Музыкальный приворот - Джейн Анна. Страница 137

За неимением теперь личного сотового телефона я позвонила с домашнего аппарата на мобильник Томаса. Он, естественно, не отвечал. У папы была дурная привычка ставить свое средство связи в беззвучный режим — чтобы его никто не отвлекал в момент написания очередной картины. А потом он просто-напросто забывал включать звук, и поэтому, бывало, никто не мог дозвониться до нашего художника часами и даже днями.

Я попробовала набрать номер телефона Нельки — но, увы, из-за отсутствия денег на ее счету меня с ней так и не соединили. Леша вообще не взял с собой сотовый. И единственный, до кого я, уже порядком взволнованная, дозвонилась, был Эдгар.

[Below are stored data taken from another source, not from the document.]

-- ==== Sys2Proof/Machine/Generation.lean ====
section
/-! DEFINITION. Generation (20_generation.md R416 to R434; 26_prog_actors.md R474): the trajectory recorder, the sampling service, KV
marks and commits, early exit, the Sweeper. -/

namespace Sys2Proof.Machine

/-! ### The trajectory ring (R416 to R419) -/

/-- The 32 bytes of a record (Table 2). -/
def trajRecord (token logp ver pos seqs flags core num : Nat) : Nat :=
  token % 2 ^ 32 + logp % 2 ^ 32 * 2 ^ 32 + ver % 2 ^ 32 * 2 ^ 64 + pos % 2 ^ 32 * 2 ^ 96 + seqs % 2 ^ 16 * 2 ^ 128 + flags % 2 ^ 16 * 2 ^ 144
    + core % 2 ^ 16 * 2 ^ 160 + num % 2 ^ 64 * 2 ^ 192

/-- TRJREC's record, from the stamps as they stand (R419). -/
def Core.trajOf (c : Core) (n : Nat) (bnd : Bind) (mix : Bool) (x y : Nat) : Nat :=
  let ver := if bnd.v then bnd.ver.toNat else 0
  let flags := b2n mix + b2n c.xearly * 2 + b2n (c.spa ≠ 0) * 4 + bits y 51 48 * 2 ^ 4 + (if c.xearly then c.xl.toNat else 0) * 2 ^ 8
  trajRecord (x % 2 ^ 32) (x / 2 ^ 32) ver (y % 2 ^ 32) (bits y 47 32) flags n c.nslot

/-- TRJREC (08_transfer.md R247): it takes slot NSLOT, or waits for a run. -/
def Issue.trjrec (i : Issue) (o : RR) : Except Stop Issue := do
  let (x, y, i) ← i.rrG o
  if bits y.toNat 63 52 ≠ 0 ∨ i.ctx.ring.isNone then illegalOperand else
  let c := i.core
  let r := c.trajOf i.n (Tbl.get Bind.none i.pre.bnd 0) i.pre.mix x.toNat y.toNat
  let i ← i.command (.new .idem 11 (BitVec.ofNat 512 (c.nslot % 2 ^ 64 + r * 2 ^ 64)) [])
  if c.nleft = 0 then .error (.freeze (fun s => s.upd i.n (fun c => { c with slotReq := true }))) else
  .ok (i.upd (fun c => { c with nslot := c.nslot + 1, nleft := c.nleft - 1, spa := c.spa - 1, xearly := false, xl := 0 }))

/-- Where record `num` of a ring lies. -/
def Ring.slotVa (r : Ring) (num : Nat) : W64 := r.base + BitVec.ofNat 64 (64 + 32 * (num % r.cap))

def State.setRing (s : State) (x : Nat) (r : Ring) : State := s.updCtx x (fun c => { c with ring := some r })

/-- The recorder at an address of the ring. -/
def State.ringAt (s : State) (x : Nat) (va : W64) (write : Bool) : EngAt := s.placeAt x (s.svUnit x) none va permTR write

/-- One record written whole, into a block tagged (0x00, 0). -/
def State.recordStore (s : State) (pa v : Nat) : State :=
  let s := s.engineStore pa 32 v
  (s.putTag pa 0)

— Вы где? — тут же поинтересовалась я.

— Где, где, на бороде, — пробурчал братец. — У Краба.

— Дома, что ли?

— Нет, на даче, — с неохотой принялся объяснять Эдгар. — Мы на природу приехали, а там дождь. Пришлось на дачу валить. Она там рядом была.

— И вас приютил Краб? — поинтересовалась я. Дача у этого папиного друга великолепная: двухэтажная, большая и находится в живописном месте около разлива реки.

— Мы сами у него приютились, — без особенного воодушевления ответил брат. — Он нас даже и не ждал. Но шашлыкам обрадовался.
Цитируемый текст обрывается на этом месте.